• What is required
Lines below that include "none" are the answer; copy each one.

• Supplied data
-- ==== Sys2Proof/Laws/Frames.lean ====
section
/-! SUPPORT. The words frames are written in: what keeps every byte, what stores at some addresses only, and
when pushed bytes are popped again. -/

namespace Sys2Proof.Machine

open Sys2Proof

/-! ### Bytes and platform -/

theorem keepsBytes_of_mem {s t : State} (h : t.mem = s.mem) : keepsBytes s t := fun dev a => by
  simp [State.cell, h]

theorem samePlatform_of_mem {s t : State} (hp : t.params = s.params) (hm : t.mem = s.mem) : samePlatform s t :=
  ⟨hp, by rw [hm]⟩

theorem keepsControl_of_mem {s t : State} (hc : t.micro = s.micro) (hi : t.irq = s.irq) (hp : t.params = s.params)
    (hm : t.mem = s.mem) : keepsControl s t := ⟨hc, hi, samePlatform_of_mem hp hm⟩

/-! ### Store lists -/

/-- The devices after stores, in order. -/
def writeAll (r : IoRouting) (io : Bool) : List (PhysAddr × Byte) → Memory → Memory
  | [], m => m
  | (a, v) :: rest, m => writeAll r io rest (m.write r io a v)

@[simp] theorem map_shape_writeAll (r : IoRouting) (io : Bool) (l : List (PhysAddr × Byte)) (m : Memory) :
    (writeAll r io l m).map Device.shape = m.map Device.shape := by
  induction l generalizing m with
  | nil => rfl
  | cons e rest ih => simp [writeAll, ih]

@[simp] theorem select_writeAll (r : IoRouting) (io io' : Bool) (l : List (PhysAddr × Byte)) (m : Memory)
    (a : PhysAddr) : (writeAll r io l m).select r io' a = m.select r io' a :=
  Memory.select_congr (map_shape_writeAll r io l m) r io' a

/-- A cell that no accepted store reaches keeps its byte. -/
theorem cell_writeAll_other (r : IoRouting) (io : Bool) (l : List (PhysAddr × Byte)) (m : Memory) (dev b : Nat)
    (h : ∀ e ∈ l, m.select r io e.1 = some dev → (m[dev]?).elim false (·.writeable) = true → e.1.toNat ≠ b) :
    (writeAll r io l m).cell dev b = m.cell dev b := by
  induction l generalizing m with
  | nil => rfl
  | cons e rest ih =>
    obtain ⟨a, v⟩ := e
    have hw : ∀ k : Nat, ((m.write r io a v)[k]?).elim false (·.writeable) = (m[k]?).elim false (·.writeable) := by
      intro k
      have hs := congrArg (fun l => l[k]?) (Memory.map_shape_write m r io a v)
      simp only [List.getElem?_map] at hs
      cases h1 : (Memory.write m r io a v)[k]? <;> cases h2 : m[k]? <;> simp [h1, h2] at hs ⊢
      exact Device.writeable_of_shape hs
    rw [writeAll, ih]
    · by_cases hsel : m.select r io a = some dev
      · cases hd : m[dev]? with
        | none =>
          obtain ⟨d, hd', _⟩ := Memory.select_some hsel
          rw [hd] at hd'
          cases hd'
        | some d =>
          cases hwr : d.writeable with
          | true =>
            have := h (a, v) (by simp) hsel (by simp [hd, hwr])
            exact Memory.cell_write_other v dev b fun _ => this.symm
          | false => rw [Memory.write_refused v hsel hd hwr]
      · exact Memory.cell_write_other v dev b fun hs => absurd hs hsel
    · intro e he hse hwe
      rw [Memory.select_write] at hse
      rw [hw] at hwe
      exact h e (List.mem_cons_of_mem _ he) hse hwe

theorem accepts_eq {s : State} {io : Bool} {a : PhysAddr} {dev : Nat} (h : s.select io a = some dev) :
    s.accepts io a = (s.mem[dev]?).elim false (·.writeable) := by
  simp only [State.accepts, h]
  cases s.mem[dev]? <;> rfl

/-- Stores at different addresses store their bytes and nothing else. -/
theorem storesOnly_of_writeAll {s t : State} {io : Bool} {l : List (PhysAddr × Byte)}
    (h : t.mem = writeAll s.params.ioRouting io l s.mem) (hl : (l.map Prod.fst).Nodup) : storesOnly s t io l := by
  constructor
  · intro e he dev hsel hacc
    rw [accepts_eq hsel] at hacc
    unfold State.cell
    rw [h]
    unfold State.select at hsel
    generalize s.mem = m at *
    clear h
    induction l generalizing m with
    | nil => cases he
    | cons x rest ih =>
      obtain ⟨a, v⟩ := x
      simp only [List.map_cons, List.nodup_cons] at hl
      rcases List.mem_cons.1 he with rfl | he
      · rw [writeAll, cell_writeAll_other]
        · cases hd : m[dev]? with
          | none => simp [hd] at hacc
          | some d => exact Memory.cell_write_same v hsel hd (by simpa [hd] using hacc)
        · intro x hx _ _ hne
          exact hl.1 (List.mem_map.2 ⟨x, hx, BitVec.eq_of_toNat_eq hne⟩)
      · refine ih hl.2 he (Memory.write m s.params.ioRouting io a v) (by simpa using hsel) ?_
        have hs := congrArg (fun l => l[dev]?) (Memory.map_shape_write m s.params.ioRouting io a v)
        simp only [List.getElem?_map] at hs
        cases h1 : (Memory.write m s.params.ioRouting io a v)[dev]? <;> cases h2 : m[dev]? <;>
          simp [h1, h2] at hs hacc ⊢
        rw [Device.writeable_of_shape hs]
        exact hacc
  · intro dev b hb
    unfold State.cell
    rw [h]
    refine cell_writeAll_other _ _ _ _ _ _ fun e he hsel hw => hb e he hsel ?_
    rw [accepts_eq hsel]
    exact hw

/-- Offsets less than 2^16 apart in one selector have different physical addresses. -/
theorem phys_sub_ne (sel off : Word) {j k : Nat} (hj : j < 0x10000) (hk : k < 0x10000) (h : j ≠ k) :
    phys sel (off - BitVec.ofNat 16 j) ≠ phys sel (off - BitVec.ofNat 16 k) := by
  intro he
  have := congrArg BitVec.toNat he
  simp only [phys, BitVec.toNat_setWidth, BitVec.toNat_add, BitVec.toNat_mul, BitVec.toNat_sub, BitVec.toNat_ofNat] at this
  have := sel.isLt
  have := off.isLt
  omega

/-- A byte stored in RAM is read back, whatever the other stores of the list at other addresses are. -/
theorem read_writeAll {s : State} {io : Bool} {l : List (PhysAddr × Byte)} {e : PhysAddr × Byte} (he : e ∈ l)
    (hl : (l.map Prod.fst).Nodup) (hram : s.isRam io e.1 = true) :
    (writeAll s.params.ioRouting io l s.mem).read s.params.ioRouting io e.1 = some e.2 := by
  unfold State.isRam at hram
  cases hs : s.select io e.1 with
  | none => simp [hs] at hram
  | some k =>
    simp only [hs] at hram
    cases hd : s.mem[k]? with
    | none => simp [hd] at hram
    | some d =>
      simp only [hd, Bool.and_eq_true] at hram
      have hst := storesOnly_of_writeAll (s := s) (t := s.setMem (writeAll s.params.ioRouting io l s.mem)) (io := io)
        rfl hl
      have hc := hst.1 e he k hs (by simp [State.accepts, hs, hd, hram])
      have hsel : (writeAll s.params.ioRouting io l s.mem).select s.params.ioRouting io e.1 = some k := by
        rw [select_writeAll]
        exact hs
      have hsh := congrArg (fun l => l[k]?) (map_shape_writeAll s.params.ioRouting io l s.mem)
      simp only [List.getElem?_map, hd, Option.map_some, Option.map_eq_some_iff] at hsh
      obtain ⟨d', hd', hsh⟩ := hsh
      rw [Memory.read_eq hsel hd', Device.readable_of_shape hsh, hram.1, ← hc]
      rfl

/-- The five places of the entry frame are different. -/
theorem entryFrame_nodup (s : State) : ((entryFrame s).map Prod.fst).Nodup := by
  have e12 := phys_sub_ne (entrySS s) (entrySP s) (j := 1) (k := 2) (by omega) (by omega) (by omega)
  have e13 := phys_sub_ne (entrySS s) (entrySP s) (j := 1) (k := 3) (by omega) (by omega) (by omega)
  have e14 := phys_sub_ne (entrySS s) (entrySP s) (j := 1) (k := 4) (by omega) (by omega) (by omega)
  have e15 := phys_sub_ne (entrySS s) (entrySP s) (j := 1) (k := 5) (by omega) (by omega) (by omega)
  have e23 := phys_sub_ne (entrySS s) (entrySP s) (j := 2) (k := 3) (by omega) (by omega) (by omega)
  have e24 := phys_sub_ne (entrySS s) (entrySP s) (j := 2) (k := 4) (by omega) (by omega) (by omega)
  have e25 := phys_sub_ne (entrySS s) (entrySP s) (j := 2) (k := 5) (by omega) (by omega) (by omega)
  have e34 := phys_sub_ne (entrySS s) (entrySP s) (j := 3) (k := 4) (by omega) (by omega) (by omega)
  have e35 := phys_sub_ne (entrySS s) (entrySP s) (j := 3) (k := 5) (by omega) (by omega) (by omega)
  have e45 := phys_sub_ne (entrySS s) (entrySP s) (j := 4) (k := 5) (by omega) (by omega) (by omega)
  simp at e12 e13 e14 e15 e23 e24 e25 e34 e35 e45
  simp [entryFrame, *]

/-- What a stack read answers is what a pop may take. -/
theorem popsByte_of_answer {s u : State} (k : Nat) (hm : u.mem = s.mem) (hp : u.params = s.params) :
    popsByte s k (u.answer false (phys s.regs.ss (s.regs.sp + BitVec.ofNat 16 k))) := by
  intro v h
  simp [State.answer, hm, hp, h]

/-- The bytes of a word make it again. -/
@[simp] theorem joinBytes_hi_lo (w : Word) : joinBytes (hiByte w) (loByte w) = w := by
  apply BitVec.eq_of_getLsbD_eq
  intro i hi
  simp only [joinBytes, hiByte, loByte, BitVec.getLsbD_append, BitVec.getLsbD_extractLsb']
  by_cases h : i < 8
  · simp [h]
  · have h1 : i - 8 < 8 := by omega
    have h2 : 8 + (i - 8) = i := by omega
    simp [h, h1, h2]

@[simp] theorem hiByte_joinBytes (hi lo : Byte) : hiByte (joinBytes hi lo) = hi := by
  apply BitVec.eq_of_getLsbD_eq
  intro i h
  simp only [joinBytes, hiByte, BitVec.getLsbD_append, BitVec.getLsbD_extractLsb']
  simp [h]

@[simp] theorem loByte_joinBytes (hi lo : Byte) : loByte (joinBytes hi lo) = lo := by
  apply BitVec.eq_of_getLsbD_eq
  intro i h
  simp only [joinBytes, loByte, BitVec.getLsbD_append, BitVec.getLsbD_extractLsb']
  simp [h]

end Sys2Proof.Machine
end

• Solution to this problem
        | none =>
          | none => simp [hd] at hacc
  | none => simp [hs] at hram
    | none => simp [hd] at hram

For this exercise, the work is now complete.